Alan D. Schnitzer (born 1965) is an American executive and the chairman and chief executive officer of The Travelers Companies, Inc., a provider of property casualty insurance for auto, home and business.

Education
Schnitzer received a bachelor's degree from The Wharton School of the University of Pennsylvania and his J.D. from Columbia Law School.

Career
Schnitzer became a partner in the law firm Simpson Thacher & Bartlett LLP early in his career. During that time he advised on the merger of Travelers with the St. Paul Companies in 2004. 

In 2007 Schnitzer joined Travelers as vice chairman and chief legal officer and served on the company's management committees.
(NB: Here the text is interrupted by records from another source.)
-- ==== Sys2Proof/Machine/HostTbl.lean ====
section
/-! DEFINITION. Commands of a ring (R309–R312), and the table and flow commands (R91, R196, R200, R206, R209, R224, R226,
R314). -/

namespace Sys2Proof

/-- A field of a command entry (R310, R314) by its byte offset, little-endian. -/
def CmdIn.p (c : CmdIn) (o n : Nat) : Nat := Machine.leVal (Machine.sliceZ c.payload (o - 16) n)

/-- Bytes of the extension; those of an extension that is absent count as zero. -/
def CmdIn.x (c : CmdIn) (o n : Nat) : List Byte := if c.long then Machine.sliceZ c.ext o n else List.replicate n 0#8

/-- Are payload bytes `o` to `o + n - 1` zero? -/
def CmdIn.pz (c : CmdIn) (o n : Nat) : Bool := (Machine.sliceZ c.payload (o - 16) n).all fun b => decide (b = 0#8)

/-- Are extension bytes `o` to the end zero? -/
def CmdIn.xz (c : CmdIn) (o : Nat) : Bool := (c.x o (64 - o)).all fun b => decide (b = 0#8)

/-- The 48 key bytes of a table command. -/
def CmdIn.key (c : CmdIn) : List Byte := Machine.sliceZ c.payload 16 32 ++ c.x 0 16

/-- A command other than WORK has a LIST that is not zero, which is reserved (R310). -/
def CmdIn.listBad (c : CmdIn) : Bool := decide (c.list ≠ 0#10)

/-- Ring entries a command occupies (R309). -/
def CmdIn.entries (c : CmdIn) : Nat := if c.long then 2 else 1

/-- The data words of a command. -/
def CmdIn.words (c : CmdIn) (n : Nat) : List Word := (List.range n).map fun i => Machine.w32 (c.p (24 + 4 * i) 4)

end Sys2Proof

namespace Sys2Proof.Machine

-- ------------------------------------------------------------------------------------------------ the command queue

/-- May a command of ring `r` start (R309): the ring is an enabled command ring on a QP in RTS, its entries have been fetched, and
with FENCE = 1 every earlier command of the ring has completed? -/
def State.mayStart (s : State) (r : Nat) (c : CmdIn) : Bool :=
  let g := s.ring r
  s.ringEn r && decide (s.ringKind r = 0) && s.qpOpen (s.ringQp r) && decide (c.entries ≤ g.ready) && (!c.fence || decide (g.inflight = g.ready))

/-- A command starts: its entries leave those that are ready, and a journal record follows it (R315). Answers the number of the
record. -/
def State.startCmd (s : State) (r op : Nat) (c : CmdIn) : Nat × State :=
  let g := s.ring r
  let n := c.entries
  let h := s.hst
  let j : JRec := { ring := r, index := g.started, seq := c.seq.toNat, tag := c.tag.toNat, opcode := op, list := c.list.toNat, payload := c.payload }
  let s := { s with hst := { h with jrnl := SMap.put h.jrnl h.nextRec j, nextRec := h.nextRec + 1 } }
  (h.nextRec, s.setRing r { g with ready := g.ready - n, inflight := g.inflight - (n - 1), started := (g.started + n) % 4294967296, expSeq := some (g.expSeq.getD c.seq.toNat) })

/-- A command that a check of R312 ends: its SEQ is not consumed. -/
def State.refuseCmd (s : State) (rec status : Nat) (result : List Byte) : State :=
  match SMap.find s.hst.jrnl rec with
  | none => s
  | some j => ({ s with hst := { s.hst with jrnl := SMap.put s.hst.jrnl rec { j with consumed := false } } }).finish rec status result

/-- The commands that execute in LIMP (R340). -/
def limpCmd (op : Nat) : Bool := decide (op = 0) || decide (op = 0x21) || decide (op = 0x22) || decide (op = 0x24)

/-- The checks of R312 in their order; then the command executes, with its journal record. -/
def State.command (s : State) (op : Nat) (c : CmdIn) (rsv : Bool) (run : Nat → State → State) : Host.Outcome State Fault Refusal :=
  let r := c.ring % 256
  if !s.mayStart r c then .next s
  else
    let (rec, s) := s.startCmd r op c
    let seq := c.seq.toNat
    let exp := (s.ring r).expSeq.getD 0
    if rsv || decide (c.rsv ≠ 0#6) || decide (c.rsv2 ≠ 0#6) then .next (s.refuseCmd rec 0x12 [])
    else if idxBehind seq exp then
      .next (s.refuseCmd rec 0x0F [match SMap.get s.hst.seqs 0 (r * 2 ^ 32 + seq) with | 0 => 0xFF#8 | k + 1 => BitVec.ofNat 8 k])
    else if seq ≠ exp then .next (s.refuseCmd rec 0x0E [])
    else
      let s := s.setRing r { s.ring r with expSeq := some ((seq + 1) % 4294967296) }
      if s.md.mode = .limp && !limpCmd op then .next (s.finish rec 0x0B [])
      else .next (run rec s)

-- ----------------------------------------------------------------------------------------------------------- tables

/-- Reserved fields of an action record (R87). -/
def actionBad (d : Nat) : Bool :=
  decide (bits d 6 2 ≠ 0) || decide (bits d 56 8 ≠ 0) || actLoBad d

/-- Reserved fields of the data word of an L2 command (R201, R314). -/
def l2DataBad (d : Nat) : Bool := decide (1152 ≤ l2Port d) || decide (bits d 12 4 ≠ 0)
In July 2014, he was named chief executive officer of business and international insurance with oversight of field management, corporate communications, and public policy.

Schnitzer became chief executive officer of Travelers in December 2015, and was elected chairman of the board in August 2017.

Advisory positions
Schnitzer serves as a trustee of the University of Pennsylvania, the New York City Ballet, and Memorial Sloan Kettering Cancer Center and as chair of the American Property Casualty Insurance Association.  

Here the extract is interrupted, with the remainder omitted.